-- ==== Sys2Proof/Word.lean ====
section
/-! DEFINITION. The word types of the Horus L2 codec core and their plainest arithmetic (00_scope.md R8, R11). -/

namespace Sys2Proof

/-- A 32-bit register or bus word (10_state.md R32). -/
abbrev Word := BitVec 32

/-- A byte of BUF, bit 7 the most significant (00_scope.md R8). -/
abbrev Byte := BitVec 8

/-- `zext_32` (00_scope.md R11): zero-extension to 32 bits. -/
abbrev zext32 {w : Nat} (v : BitVec w) : Word := v.setWidth 32

/-- One bit as a word. -/
abbrev bitWord (b : Bool) : Word := if b then 1#32 else 0#32

end Sys2Proof
end

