/-- s after DECODE has reported a decoded frame (44_packet.md R287). -/
def decodeEffect (s : State) (r : DecodedFrame) : State :=
  (((((decodeWrites s r).setSync r.sync).setCrcOk (crcOf s.opInit r.out == receivedCrc r.out s.opLen)).setUncorr
    (0 < flaggedCount r.codes)).setResults
      ((zext32 (receivedCrc r.out s.opLen) <<< 16) ||| zext32 (crcOf s.opInit r.out))
      ((BitVec.ofNat 32 (correctedBits r.codes) <<< 16) ||| (BitVec.ofNat 32 (flaggedCount r.codes) <<< 8)
        ||| BitVec.ofNat 32 (ncw s.opLen))).complete

/-- The payload lengths that DECODE accepts (44_packet.md R287). -/
def DecodeLength (s : State) : Prop :=
  (s.lat.anylen = false ∧ (s.opLen = 22 ∨ s.opLen = 32)) ∨ (s.lat.anylen = true ∧ 3 ≤ s.opLen ∧ s.opLen ≤ 255)

theorem DecodeLength.bounds {s : State} (h : DecodeLength s) : 3 ≤ s.opLen ∧ s.opLen ≤ 255 := by
  unfold DecodeLength at h; omega

theorem DecodeLength.decodeBadLength_eq {s : State} (h : DecodeLength s) : decodeBadLength s.opAnylen s.opLen = false := by
  unfold decodeBadLength State.opAnylen
  obtain ⟨hany, hlen | hlen⟩ | ⟨hany, hlo, hhi⟩ := h
  · rw [hany, hlen]; decide
  · rw [hany, hlen]; decide
  · simp [hany, Config.lmax]; omega

/-- DECODE of a length and regions that pass their checks has its effect (44_packet.md R287). -/
theorem execDecode_of_accepted {s : State} (ib sb : Bool) (hlen : DecodeLength s)
    (hsrc : s.opSrc + txSize s.opLen ≤ 1024) (hdst : s.opDst + s.opLen ≤ 1024) (hec : s.opEc + ncw s.opLen ≤ 1024) :
    execDecode ib sb s
      = .next (decodeEffect s (decodeFrame (s.memRead s.opSrc (txSize s.opLen)) s.opLen ib sb)) := by
  have haddress :
      (!(inRange s.opSrc (txSize s.opLen) && inRange s.opDst s.opLen && inRange s.opEc (ncw s.opLen))) = false := by
    rw [(inRange_iff _ _).2 hsrc, (inRange_iff _ _).2 hdst, (inRange_iff _ _).2 hec]; rfl
  exact State.checked_ok hlen.decodeBadLength_eq haddress

section
variable (s : State) (r : DecodedFrame)

theorem byteAt_decodeEffect (a : Nat) : (decodeEffect s r).byteAt a = (decodeWrites s r).byteAt a := rfl

/-- A code byte reads back (44_packet.md R287). -/
theorem byteAt_decodeEffect_codes {j : Nat} (hj : j < r.codes.length) (ha : s.opEc + j < 1024) :
    (decodeEffect s r).byteAt (s.opEc + j) = BitVec.ofNat 8 (r.codes.getD j 0) := by
  rw [byteAt_decodeEffect, decodeWrites, State.byteAt_memWrite _ _ _ ha, if_pos (by simp; omega)]
  simp [hj]

/-- Outside the code bytes the payload's write stands (44_packet.md R287). -/
theorem byteAt_decodeEffect_of_not_codes {a : Nat} (ha : a < 1024) (hout : a < s.opEc ∨ s.opEc + r.codes.length ≤ a) :
    (decodeEffect s r).byteAt a = (s.memWrite s.opDst r.out).byteAt a := by
  rw [byteAt_decodeEffect, decodeWrites, State.byteAt_memWrite _ _ _ ha, if_neg (by simp; omega)]

theorem byteAt_decodeEffect_payload {j : Nat} (hj : j < r.out.length) (ha : s.opDst + j < 1024)
    (hout : s.opDst + j < s.opEc ∨ s.opEc + r.codes.length ≤ s.opDst + j) :
    (decodeEffect s r).byteAt (s.opDst + j) = r.out.getD j 0 := by
  rw [byteAt_decodeEffect_of_not_codes s r ha hout, State.byteAt_memWrite _ _ _ ha, if_pos (by omega),
    Nat.add_sub_cancel_left]
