-- ==== Sys2Proof/Machine/Scan.lean ====
section
/-! DEFINITION. The TICK event and the scan-out pass (43_scanout.md). -/

namespace Sys2Proof.Machine

open Sys2Proof

/-- TICK (R176): in any state, TICKPEND <- 1 if INITED = 1, and nothing else; a second tick merges with the first. -/
def tick (s : State) : State := if s.inited then { s with tickPend := true } else s

/-- The pass-start condition (R177). -/
def passReady (s : State) : Bool := decide (s.act = .idle) && !s.lock && s.tickPend

/-- The first action of a pass (R178): the scroll step if it runs, then E <- EffOffset(). -/
def passOffset (s : State) : State :=
  let t := if scrolls s then scrollStep s else s
  { t with e := effOffset t }

/-- The start of a pass (R177, R178), one atomic step: TICKPEND <- 0, ACT <- SCAN(1, 1), the scroll step, E. -/
def passStart (s : State) : State := passOffset { s with tickPend := false, act := .scan 1 0 }

/-- The flat index read for module `m` and row `r + 1` at effective offset `e`: `(m - 1) * 8 + r + E` (R63, R180). -/
def scanIndex (e : Int) (m : Nat) (r : Fin 8) : Int := ((m : Int) - 1) * 8 + ((r.val : Int) + 1) + e

/-- ACT after the row step of module `m`, row `r + 1` (R180, R181). -/
def nextScan (n m : Nat) (r : Fin 8) : Act :=
  if h : r.val + 1 < 8 then .scan m ⟨r.val + 1, h⟩
  else if m < n then .scan (m + 1) 0
  else .idle

/-- One row step (R180), with ACT = SCAN(m, r): read, emit, move on. A blank index is no fault (R64). -/
def rowStep (m : Nat) (r : Fin 8) (s : State) : Host.Outcome State Fault Refusal :=
  match fbRead s (scanIndex s.e m r) with
  | some d => .next { emit { m := m, reg := s.cfg.regRow.get r, d := d } s with act := nextScan s.n.toNat m r }
  | none => .fault .unwrittenRead

/-! ## The pass as one function (R182) -/

/-- The positions of a pass in order: module outer, row inner, both ascending (R179). -/
def passPositions (n : Nat) : List (Nat × Fin 8) :=
  (List.range n).flatMap fun j => (List.finRange 8).map fun r => (j + 1, r)

/-- The events of the transactions at `ps`, none where a byte is missing (log 3). -/
def rowEvents (s : State) : List (Nat × Fin 8) → Option (List SendWord)
  | [] => some []
  | (m, r) :: rest =>
    match fbRead s (scanIndex s.e m r), rowEvents s rest with
    | some d, some ws => some ({ m := m, reg := s.cfg.regRow.get r, d := d } :: ws)
    | _, _ => none

/-- `Pass()` (R182): the whole pass taken as one operation. The machine's own passes go row by row; that both agree is
a statement. -/
def wholePass (s : State) : Host.Outcome State Fault Refusal :=
  let t := passOffset { s with tickPend := false }
  match rowEvents t (passPositions t.n.toNat) with
  | some ws => .next { t with trace := t.trace ++ ws, act := .idle }
  | none => .fault .unwrittenRead

end Sys2Proof.Machine
end

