-- ==== Sys2Proof/Laws/Phased.lean ====
section
/-! SUPPORT. A command in progress: what finishing its phases gives, and how that fits the command's meaning. -/

namespace Sys2Proof.Machine

open Sys2Proof

/-- No phase reads ACT, and the response sets it: where a command ends does not depend on ACT. -/
theorem finish_act (todo : List Phase) (s : State) (a : Act) : finish todo { s with act := a } = finish todo s := by
  induction todo generalizing s with
  | nil => rfl
  | cons p rest ih =>
    cases p with
    | configure n pin mode delay => exact ih (configure n pin mode delay s)
    | lock => exact ih (lockBuffer s)
    | replace content =>
      by_cases h : content.length ≤ s.cfg.lmax
      · simp only [finish, phaseStep, replaceBuffer, h, if_true, andThen_next]
        exact ih { s with fb := Memory.ofContent content, len := content.length }
      · simp only [finish, phaseStep, replaceBuffer, h, if_false, andThen]
    | scrollReset => exact ih (scrollReset s)
    | unlock => exact ih (unlockBuffer s)
    | start => exact ih (startRun s)
    | setScroll mode delay => exact ih (setScroll mode delay s)
    | send w => exact ih (emit w s)

/-- The step of a command in progress does what finishing it does first. -/
theorem finish_cons (p : Phase) (rest : List Phase) (s : State) :
    finish (p :: rest) s = andThen (phaseStep p s) (finish rest) := rfl

/-- Sending words one a step is sending them all at once (R195). -/
theorem finish_sends (ws : List SendWord) (rest : List Phase) (s : State) :
    finish (ws.map .send ++ rest) s = finish rest { s with trace := s.trace ++ ws } := by
  induction ws generalizing s with
  | nil => simp
  | cons w ws ih =>
    simp only [List.map_cons, List.cons_append, finish_cons, phaseStep, andThen_next, ih]
    simp [emit]

/-- The phases of a broadcast are the broadcast (R195). -/
theorem finish_broadcast (n : Nat) (reg d : Byte) (rest : List Phase) (s : State) :
    finish (broadcastPhases n reg d ++ rest) s
      = finish rest { s with trace := s.trace ++ broadcastWords n reg d } :=
  finish_sends _ rest s

/-- The phases of a commit are the commit (R142). -/
theorem finish_commit (content : List Byte) (rest : List Phase) (s : State) :
    finish (commitPhases content ++ rest) s = andThen (commit content s) (finish rest) := by
  by_cases h : content.length ≤ s.cfg.lmax
  · simp [commitPhases, finish, phaseStep, replaceBuffer, h, commit]
  · simp [commitPhases, finish, phaseStep, replaceBuffer, h, commit, andThen]

/-- The meaning of a command whose checks pass is its phases and the response (R74, R143). -/
theorem exec_of_plan {i : Instr} {s : State} {k : CmdKind} {todo : List Phase} (h : plan i s = .ok (k, todo)) :
    exec i s = finish todo s := by
  cases i <;> simp only [plan] at h <;> split at h <;> cases h <;> rename_i hc
  · rename_i ii mm dd _ n p
    simp only [exec, execInit, hc, initPhases, finish_cons, phaseStep, andThen_next, finish_commit]
    by_cases hl : (zeros (8 * n.toNat)).length ≤ (configure n p mm dd s).cfg.lmax
    · rw [commit_fits _ _ hl]
      have := finish_broadcast n.toNat s.cfg.regShutdown s.cfg.valPwrOn []
      rw [List.append_nil] at this
      simp only [andThen_next, phaseStep, List.append_assoc, finish_broadcast, this, finish]
      simp [respondOk, initBroadcasts, broadcast, startRun, configure]
    · rw [commit_too_long _ _ hl]
      rfl
  · simp [exec, execSetscroll, hc, finish, phaseStep]
  · have := finish_commit (zeros s.c) [] s
    rw [List.append_nil] at this
    simp only [exec, execClear, hc, this]
    rfl
  · rename_i rot inv _ _ glyphs
    have := finish_commit (compose s.cfg.rotswap rot inv glyphs) [] s
    rw [List.append_nil] at this
    simp only [exec, execWrite, hc, this]
    rfl
  · have := finish_broadcast s.n.toNat s.cfg.regIntensity ‹Byte› [] s
    rw [List.append_nil] at this
    simp only [exec, execSetint, hc, this]
    rfl
  · have := finish_broadcast s.n.toNat s.cfg.regShutdown (powerByte s.cfg ‹Bool›) [] s
    rw [List.append_nil] at this
    simp only [exec, execSetpwr, hc, this]
    rfl

/-- The meaning of a command that fails a check is the error (R217, R223). -/
theorem exec_of_plan_error {i : Instr} {s : State} {e : Err} (h : plan i s = .error e) :
    exec i s = .next (raise e s) := by
  cases i <;> simp only [plan] at h <;> split at h <;> cases h <;> rename_i hc <;>
    simp [exec, execInit, execSetscroll, execClear, execWrite, execSetint, execSetpwr, hc]

end Sys2Proof.Machine
end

TASK TO CARRY OUT »
Gather all lines from the records above in which "Outcome" appears.

RESULT »
def rowStep (m : Nat) (r : Fin 8) (s : State) : Host.Outcome State Fault Refusal :=
def wholePass (s : State) : Host.Outcome State Fault Refusal :=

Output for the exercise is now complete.